## TASK TO CARRY OUT
Your answer must consist of exactly the lines below, starting with the line with "def mirror (body" and going on through the line with "source := s.axis.source", and nothing else.

[Stored data]

[Start of section]

/-- Mirror something to the wheeler, if there is one (R475). -/
def mirror (body : PairBody) (s : State) : State :=
  if hasWheeler s then sendRecord body s else s

/-- R477: the AXIS record of what now stands: 0 an alignment, 1 a changeover, 2 a loss of position for the reason `why`. -/
def axisRecord (s : State) (kind why : Nat) : AxisRec :=
  let c := srcChan s
  { kind := kind, why := why, p0 := c.base.p0, c0 := c.base.c0, source := s.axis.source
    edge := c.last.map (fun k => (k.c, (k.t : Int) + s.time.epoch)), w := s.gait.w, valid := s.axis.state == 1
    armed := (List.range 4).filter (fun n => (s.chan n).armed)
    marks := (List.range 128).map (fun u => (u, (s.row u).mark)) ++ (List.range 8).map (fun n => (128 + n, (s.trig n).mark)) ++
      (List.range 4).map (fun n => (136 + n, (s.camPort n).mark)) }

/-- R477: the lead sends an AXIS record. -/
def mirrorAxis (s : State) (kind : Nat := 0) (why : Nat := 0) : State := mirror (.axis (axisRecord s kind why)) s

/-- The chip is a tandem wheeler (R467 states 4 to 6). -/
def isWheeler (s : State) : Bool := 4 ≤ s.pair.state && s.pair.state ≤ 6

/-- The chip decides for the press: a single device or the lead (R467). -/
def holdsLead (s : State) : Bool := s.pair.state == 0 || s.pair.state == 3 || (s.pair.state == 2 && s.pair.leads)

/-- R499: DETAIL of a PAIR event. -/
def pairDetail (subject reason : Nat) (s : State) (v : Int) : BitVec 96 := detail subject reason s.pair.epoch.toNat v

/-- R467, R499: `Pair.State` changes. -/
def setPairState (st reason : Nat) (s : State) : State :=
  let s' := { s with pair := { s.pair with state := st, heldReason := reason } }
  if s.pair.state = st then s' else ev 0xA005 (pairDetail 0xFF st s' reason) s'

/-! ### Job, page queue and defect log -/

/-- R137: DETAIL of a LINE event: SUBJECT in bits 95..80. -/
def lineDetail (subject : Nat) (v : Int) : BitVec 96 := detail (subject / 256) subject 0 v

/-- R122: `Job.State` changes. -/
def setJob (j : Nat) (s : State) : State :=
  if s.gait.job = j then s
  else ev 0x4010 (lineDetail 0 j) { s with gait := { s.gait with job := j } }

/-- R128, R547: a running or draining job goes to HALTED, and the queue is emptied in every case. -/
def haltJob (s : State) : State :=
  let s := { s with gait := { s.gait with pages := [], abortAt := none } }
  if s.gait.job = 1 ∨ s.gait.job = 2 then setJob 3 s else s

/-- R472: the newest entries of the logs and the two counts. -/
def logRecord (s : State) : LogRec :=
  { lastComplete := s.gait.lastComplete, reinCount := s.rein.count, defect := s.fire.defects.head?, splice := s.rein.splices.head?, lastBar := s.loop.last }

/-- R472: a log record goes to the wheeler at each new entry. -/
def mirrorLogs (s : State) : State := mirror (.log (logRecord s)) s

/-- R333: enter a defect; a full log loses its oldest entry. -/
def addDefect (d : Defect) (s : State) : State :=
  let full := 64 ≤ s.fire.defects.length
  let s := { s with fire := { s.fire with defects := (d :: s.fire.defects).take 64
                                          overflow := s.fire.overflow + (if full then 1 else 0) } }
  mirrorLogs s

/-- R333: mark the page that holds a line. -/
def markPage (L : Int) (s : State) : State :=
  { s with gait := { s.gait with pages := s.gait.pages.map (fun p =>
      if p.first ≤ L ∧ L < p.first + p.lines then { p with marked := true } else p) } }

/-- R333: a late line of head `h` enters the defect log: it continues the newest entry's run, or opens an entry. -/
def logLateLine (h : Nat) (L : Int) (cause action : Nat) (s : State) : State :=
  let s := markPage L s
  match s.fire.defects with
  | d :: r =>
    if d.head = h ∧ d.cause = cause ∧ d.first + d.count = L then
      { s with fire := { s.fire with defects := { d with count := d.count + 1 } :: r } }
    else addDefect ⟨((pageOf s L).map (·.page)).getD 0, L, 1, (planeOf (envAt s L) h).getD 0, h, cause, action, genAt s L, devTime s⟩ s
  | [] => addDefect ⟨((pageOf s L).map (·.page)).getD 0, L, 1, (planeOf (envAt s L) h).getD 0, h, cause, action, genAt s L, devTime s⟩ s

/-- The last line that a row fired: for a row that has fired none, the line before its next one. -/
def rowFired (s : State) (u : Nat) : Int := rowNext s u - 1

/-- R339: DETAIL of a head event. -/
def headDetail (subject reason row : Nat) (v : Int) : BitVec 96 := detail subject reason (row * 256) v

/-- R337, R547: for each plane with an active row, FIRE.STOPPED with the highest line that every row fired, and one entry
with the cause given, whose FIRST is the next line. -/
def fireStopped (cause : Nat) (s : State) : State :=
  let e := envNow s
  forAll (activePlanes e) (fun p s =>
    let fired := (rowsOf e p).map (rowFired s)
    let top := minOf fired
    let above := (fired.filter (fun l => top < l)).length
    let s := ev 0x7005 (headDetail p 0 0xFF above) s (line := atLine top)
    addDefect ⟨((pageOf s (top + 1)).map (·.page)).getD 0, top + 1, 0, p, 0xFF, cause, 0xFF, genAt s (top + 1), devTime s⟩ s) s

/-! ### Speed limits (R132 to R134) -/

/-- R132: the effective speed limit and its source. -/
def speedLimit (s : State) : Nat × Nat :=
  let v := [((envNow s).nat 0x4050 0, 0), (cfgN s 0x4051 0, 1), (s.screen.capacity, 2), (s.gait.slowLimit, 3)]
  v.foldl (fun a b => if b.1 < a.1 then b else a) (v.headD (0, 0))

/-- R133: send a changed limit to the press. -/
def sendLimit (s : State) : State :=
  let (l, src) := speedLimit s
  ev 0x4012 (lineDetail src l) { s with gait := { s.gait with sentLimit := l, riseSince := none } }

/-- R133: a fall is sent at once; a rise starts its 100 ms, anew for each higher value. -/
def updateLimit (s : State) : State :=
  let l := (speedLimit s).1
  if l < s.gait.sentLimit then sendLimit s
  else if l = s.gait.sentLimit then { s with gait := { s.gait with riseSince := none } }
  else if s.gait.riseSince.isSome ∧ s.gait.riseLimit = l then s
  else { s with gait := { s.gait with riseSince := some s.time.now, riseLimit := l } }

/-- R134: `Axis.Speed` lies above the effective limit. -/
def overLimit (s : State) : Bool := decide ((speedLimit s).1 * (speedDen s : Int) < speedNum s)

/-- R134: a judgement of the speed against the limit. -/
def judgeSpeed (s : State) : State :=
  let now := s.time.now
  if overLimit s then
    let rearm := match s.gait.underSince with | some t => decide (t + ms ≤ now) | none => false
    { s with gait := { s.gait with overSince := some (s.gait.overSince.getD now), underSince := none
                                   overRaised := s.gait.overRaised && !rearm } }
  else { s with gait := { s.gait with underSince := some (s.gait.underSince.getD now), overSince := none } }

/-- A source of the limit has changed: R133, then R134. -/
def limitChanged (s : State) : State := judgeSpeed (updateLimit s)

/-! ### Press outputs (R379, R491, R547, R553) -/

/-- R553: a condition asserts FAULT_n on a chip that answers for it. -/
def faultCondition (s : State) : Bool :=
  s.faults.active.any (fun f => 2 ≤ f.cls) || 0 < s.power.wakeUnraised || s.power.suspended || s.start.retryAt.isSome ||
  s.start.recovery || s.start.factoryBad || (s.start.step != 9 && !s.power.down && s.power.state != 4 && cfgN s 0xA000 0 == 0)

/-- FAULT_n asserted: a wheeler drives the level of the last heartbeat (R491, R553). -/
def faultN (s : State) : Bool :=
  if isWheeler s then (s.pair.heartbeat.map (·.faultN)).getD false else faultCondition s && s.pair.state != 1

/-- STOP_REQ_n asserted (R379, R491, R547). -/
def stopReqN (s : State) : Bool :=
  if isWheeler s then (s.pair.heartbeat.map (·.stopReq)).getD false
  else (s.faults.stopHold || s.faults.stopRein || s.faults.stopLost) && s.pair.state != 1

/-- INK_EN asserted at the ball's drive (R491, R521, R548). -/
def inkEnN (s : State) : Bool :=
  if isWheeler s then (s.pair.heartbeat.map (·.inkEn)).getD false else s.faults.inkEn && s.pair.state != 1

/-- HEAD_PWR_EN asserted at the ball's drive. -/
def headPwrN (s : State) : Bool :=
  if isWheeler s then (s.pair.heartbeat.map (·.headPwr)).getD false else s.faults.headPwr && s.pair.state != 1

/-- LEAD_n asserted (R467, R469). -/
def leadAsserted (s : State) : Bool := s.pair.state == 0 || s.pair.leadN

/-! ### Rein-back abandonment (R387, R388) -/

/-- R381: DETAIL of a rein-back event. -/
def reinDetail (s : State) (reason step : Nat) (v : Int) : BitVec 96 :=
  detail (s.rein.count.toNat % 256) reason (s.rein.cause * 256 + step) v

/-- R382: the step that a state belongs to. -/
def reinStep (s : State) : Nat :=
  match s.rein.state with
  | 1 => 2
  | 2 => 3
  | 3 => 4
  | 4 => 6
  | _ => 1

/-- R388: change the newest splice record. -/
def updateSplice (f : Splice → Splice) (s : State) : State :=
  match s.rein.splices with
  | x :: r => { s with rein := { s.rein with splices := f x :: r } }
  | [] => s

/-- The held rows. -/
def heldRows (s : State) : List Nat := (List.range 128).filter (fun u => (s.row u).held)

/-- R336, R387: the defect entries of a row's held lines carry ACTION 0. -/
def settleEntries (h : Nat) (a b : Int) (s : State) : State :=
  { s with fire := { s.fire with defects := s.fire.defects.map (fun d =>
      if d.head = h ∧ d.action = 2 ∧ a ≤ d.first ∧ d.first ≤ b then { d with action := 0 } else d) } }

/-- R387: a held row leaves the held set: its mark rises to the fire position of its last line at or below the greater of W
and LPOS, and the lines passed over count as skipped; `log` enters those not yet in the defect log with ACTION 0. -/
def skipRow (log : Bool) (u : Nat) (s : State) : State :=
  let x := max s.gait.w (lpos s)
  let old := rowNext s u
  let last := lineAt s u x
  let r := s.row u
  if old ≤ last then
    let s := s.setRow u { r with held := false, resumed := true, lateRun := 0, lastLine := some last, mark := some (firePos s u last), pred := none }
    let s := settleEntries (u / 2) old last { s with rein := { s.rein with skipped := s.rein.skipped + (last - old + 1).toNat } }
    if log then
      forAll (List.range (last - r.heldLogged).toNat) (fun i s => logLateLine (u / 2) (r.heldLogged + 1 + i) r.heldCause 0 s) s
    else s
  else s.setRow u { r with held := false, resumed := true, lateRun := 0 }

/-- R390: an abort at `L`: the held rows whose next line is at or above L leave the held set and print nothing more. -/
def reinAbort (L : Int) (s : State) : State :=
  let s := forAll ((heldRows s).filter (fun u => decide (L ≤ rowNext s u))) (fun u s =>
    let last := max (rowNext s u - 1) (lineAt s u (max s.gait.w (lpos s)))
    s.setRow u { s.row u with held := false, resumed := true, lateRun := 0, lastLine := some last, mark := some (firePos s u last), pred := none }) s
  if s.rein.state = 0 then s
  else updateSplice (fun x => { x with held := (heldRows s).length }) s

/-- R389: the REIN record of what now stands, its timers in device time. -/
def reinRecord (s : State) : ReinRec :=
  let at_ := fun (t : Nat) => (t : Int) + s.time.epoch
  { state := s.rein.state, target := s.rein.target, wOld := s.rein.wOld, stopAt := at_ s.rein.stopAt, revAt := at_ s.rein.revAt, holdAt := at_ s.rein.holdAt
    runAt := at_ s.rein.runAt, held := (heldRows s).map (fun u => (u, (s.row u).heldCause, (s.row u).heldLine)), cause := s.rein.cause, first := s.rein.first }

/-- R389: the lead mirrors a step of the rein-back. -/
def mirrorRein (s : State) : State := mirror (.rein (reinRecord s)) s

/-- R387: the rein-back is abandoned. -/
def reinAbandon (reason : Nat) (s : State) : State :=
  if s.rein.state = 0 then s else
    let step := reinStep s
    let s := forAll (heldRows s) (skipRow (reason != 6)) s
    let s := { s with rein := { s.rein with state := 0 }, faults := { s.faults with stopRein := false } }
    let s := updateSplice (fun x => { x with outcome := 3, reason := reason }) s
    let s := ev 0x4024 (reinDetail s reason step s.rein.skipped) s (line := atLine s.rein.first)
    mirrorLogs (mirrorRein s)

/-! ### Tandem: giving up lead (R483 to R485, R493) -/

/-- R365: RELEASE once on every ACTIVE lane. -/
def releaseLanes (s : State) : State :=
  forAll (headNums.filter (fun h => (s.lane h).state == 6)) (fun h s => emit (.release h s.pair.epoch) s) s
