/-- The lowest source line whose parts count at line `L` (a tap reaches two lines down). -/
def accFrom (s : State) (p : Nat) (L : Int) : Int :=
  if accStart s p L then L else if accStart s p (L - 1) then L - 1 else L - 2

/-- An accumulator from its parts. -/
def accSum (parts : List AccPart) (low L : Int) (c : Nat) : Int :=
  (parts.filter (fun a => a.line == L && a.col == c && decide (low ≤ a.src))).foldl (fun x a => x + a.val) 0

/-- The taps of a plane's kernel. -/
def kernelOf (e : Env) (p : Nat) : List (Nat × Int × Nat) := (Val.elems (e 0x6006 (p + 1))).map tapOf

/-- R269: the parts that the error of a column gives. -/
def spreadError (taps : List (Nat × Int × Nat)) (cols : Nat) (L : Int) (c : Nat) (err : Int) : List AccPart :=
  (taps.filter (fun t => 0 ≤ (c : Int) + t.2.1 ∧ (c : Int) + t.2.1 < cols)).map (fun t =>
    ⟨L, c, L + (t.1 : Nat), ((c : Int) + t.2.1).toNat, err * t.2.2 / 256⟩)

/-- R269: levels of the columns from `c` on, in ascending order, and the accumulator parts after them. -/
def diffuseCols (taps : List (Nat × Int × Nat)) (cols d : Nat) (low L : Int) : List (Bool × Nat) → Nat → List AccPart → List Nat × List AccPart
  | [], _, parts => ([], parts)
  | (idle, v) :: r, c, parts =>
    let q := diffuseLevel d idle v (accSum parts low L c)
    let rest := diffuseCols taps cols d low L r (c + 1) (parts ++ spreadError taps cols L c q.2)
    (q.1 :: rest.1, rest.2)

/-- A line whose contone is missing leaves errors that the spec does not give: a free value for each column (assumption log 23). -/
def freeErrors (p : Nat) (taps : List (Nat × Int × Nat)) (cols : Nat) (L : Int) (first width : Nat) : List AccPart :=
  (List.range width).flatMap (fun i =>
    spreadError taps cols L (first + i) (min (max (Config.freeOf 269 [p, L, (first + i : Nat)]) (-2048)) 2047))

/-! ### Test bars (R419 to R422) -/

/-- The planes that have heads. -/
def barPlanes (e : Env) : List Nat := activePlanes e

/-- R419: n_b. -/
def barSlotCount (e : Env) : Nat := min (e.nat 0x6046 0) (barPlanes e).length

/-- R419: lines of a slot, K × RL + 7 × SL. -/
def slotLines (e : Env) : Nat := e.nat 0x6043 0 * e.nat 0x6044 0 + 7 * e.nat 0x6045 0

/-- R419: 6047h Loop.BarLines. -/
def barLines (e : Env) : Nat := e.nat 0x6042 0 + 48 + barSlotCount e * slotLines e

/-- R420: the planes of bar `j`'s slots. -/
def barSlots (e : Env) (j : Nat) : List Nat :=
  let ps := barPlanes e
  (List.range (barSlotCount e)).map (fun i => ps.getD ((j * barSlotCount e + i) % max 1 ps.length) 0)

/-- R420: the sections of a bar. -/
inductive BarSect where
  | quiet
  /-- Line within the section. -/
  | marks (l : Nat)
  | rung (slot r : Nat)
  /-- Step m and line of the step. -/
  | step (slot m l : Nat)
  | after
  deriving DecidableEq, Repr

/-- R420: the section that line `l` of a bar lies in. -/
def barSection (e : Env) (l : Nat) : BarSect :=
  let q := e.nat 0x6042 0
  let k := e.nat 0x6043 0
  let rl := e.nat 0x6044 0
  let sl := e.nat 0x6045 0
  let size := k * rl + 7 * sl
  if l < q then .quiet
  else if l < q + 48 then .marks (l - q)
  else
    let x := l - q - 48
    let i := x / max 1 size
    let y := x % max 1 size
    if barSlotCount e ≤ i then .after
    else if y < k * rl then .rung i (y / max 1 rl)
    else .step i ((y - k * rl) / max 1 sl + 1) ((y - k * rl) % max 1 sl)

/-- R422: rank of a plane among those that have heads. -/
def planeRank (e : Env) (p : Nat) : Nat := ((barPlanes e).filter (· < p)).length

/-- R422: the print column k_u on which head row `u`'s mark is centred. -/
def markColumn (e : Env) (u : Nat) : Int :=
  firstColumn e (u / 2) + 256 + 192 * planeRank e ((planeOf e (u / 2)).getD 0)

/-- R422: the column of the reference plane nearest to column `k` of plane `p`. -/
def refColumn (e : Env) (ref p : Nat) (k : Int) : Int := roundDiv (k * e.int 0x7020 (ref + 1)) (e.nat 0x7020 (p + 1))

/-- R421: a channel fires a mark or a companion on line `l` of the marks section. -/
def firesMark (e : Env) (ref p ch l : Nat) : Bool :=
  let h := chanHead ch
  let r := nozzleRow e h (chanIndex ch)
  let k := chanColumn e ch
  if p ≠ ref then decide (8 + 16 * r ≤ l ∧ l < 24 + 16 * r) && decide (markColumn e (2 * h + r) - 16 ≤ k ∧ k ≤ markColumn e (2 * h + r) + 15)
  else r == 0 && ((barPlanes e).filter (· ≠ ref)).any (fun q => (rowsOf e q).any (fun u =>
    let c := refColumn e ref q (markColumn e u + 96)
    decide (8 + 16 * (u % 2) ≤ l ∧ l < 24 + 16 * (u % 2)) && decide (c - 16 ≤ k ∧ k ≤ c + 15)))
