/-- BRINGUP_STEP_FAIL (R359, R363, R373). No step of the table tells step 2 from step 3: in TRAIN the step is a free value of the two. -/
def bringupFail (h : Nat) (s : State) : State :=
  let x := s.lane h
  if x.state = 3 then
    let (v, s) := drawFree s
    stepFailed h (2 + v % 2) s
  else stepFailed h x.step s

def execBringupStepFail (dt : Nat) (head : Fin 64) (s : State) : Host.Outcome State Fault Refusal :=
  let s := tick dt s
  guardOk ((s.lane head).state == 3 || (s.lane head).state == 4 || (s.lane head).state == 5) (bringupFail head) s

/-! ### Capabilities (R357, R358) -/

/-- R358: why a set is refused, and its first failing word; none when it is accepted. -/
def capsRefusal (rate : Nat) (w : Nat → Option (BitVec 32)) : Option (Nat × Nat) :=
  match (List.range 12).find? (fun i => (w i).isNone) with
  | some i => some (1, i)
  | none =>
    let v := fun i => ((w i).map (·.toNat)).getD 0
    let n := v 1 % 65536
    let rows := v 1 / 65536 % 4
    let banks := v 1 / 262144 % 16
    let waves := v 1 / 4194304 % 32
    if v 0 / 65536 ≠ 1 then some (2, 0)
    else if banks < 2 then some (3, 1)
    else if v 5 / 2 ^ rate % 2 = 0 then some (4, 5)
    else if n < 64 ∨ 8192 < n ∨ n % 64 ≠ 0 ∨ rows < 1 ∨ 2 < rows ∨ waves < 1 ∨ 16 < waves then some (5, 1)
    else if v 6 < 1 ∨ 1000 < v 6 then some (5, 6)
    else none

/-- R356, R360: an echo request with the next SEQ. -/
def sendEcho (h : Nat) (s : State) : State :=
  let q := (s.lane h).echoSeq + 1
  queueMgmt h (.train h 1 q) (s.setLane h { s.lane h with echoSeq := q })

/-- CAPS (R358, R359 step 4): a set arrives; up to 3 tries. -/
def takeCaps (h : Nat) (words : List (Nat × BitVec 32)) (s : State) : State :=
  let x := s.lane h
  let got := words.foldl (fun t w => tput none t w.1 (some w.2)) x.capsIn
  match capsRefusal x.rate (tget none got) with
  | none =>
    let caps := (List.range 12).foldl (fun t i => tput 0 t i ((tget none got i).getD 0)) []
    sendEcho h (s.setLane h { x with state := 5, step := 5, capsIn := got, caps := caps, echoSum := 0, echoes := 0, measuring := true })
  | some (reason, word) =>
    if x.capsTries < 2 then s.setLane h { x with capsTries := x.capsTries + 1, capsIn := got }
    else
      let s := if x.retrain.getD 0 = 0 then ev 0x7016 (traceDetail s h reason word) s else s
      stepFailed h 4 s

def execCaps (dt : Nat) (head : Fin 64) (words : List (Nat × BitVec 32)) (s : State) : Host.Outcome State Fault Refusal :=
  let s := tick dt s
  guardOk ((s.lane head).state == 4) (takeCaps head words) s

/-! ### Latency (R360) -/

/-- R360: D_link from the sum of 64 loop times, to the nearest 100 ps. -/
def linkLatency (s : State) (h sum : Nat) : Nat :=
  let x := s.lane h
  let fixed := pathPs x.rate + slotPs x.rate
  let twice : Int := (128 * fixed : Nat) + (sum : Int) - (64 * capWord s h 4 : Nat)
  ((2 * twice + 12800) / 25600 * 100).toNat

[End of section]

## REPLY TO THE TASK
def mirror (body : PairBody) (s : State) : State :=
  if hasWheeler s then sendRecord body s else s

/-- R477: the AXIS record of what now stands: 0 an alignment, 1 a changeover, 2 a loss of position for the reason `why`. -/
def axisRecord (s : State) (kind why : Nat) : AxisRec :=
  let c := srcChan s
  { kind := kind, why := why, p0 := c.base.p0, c0 := c.base.c0, source := s.axis.source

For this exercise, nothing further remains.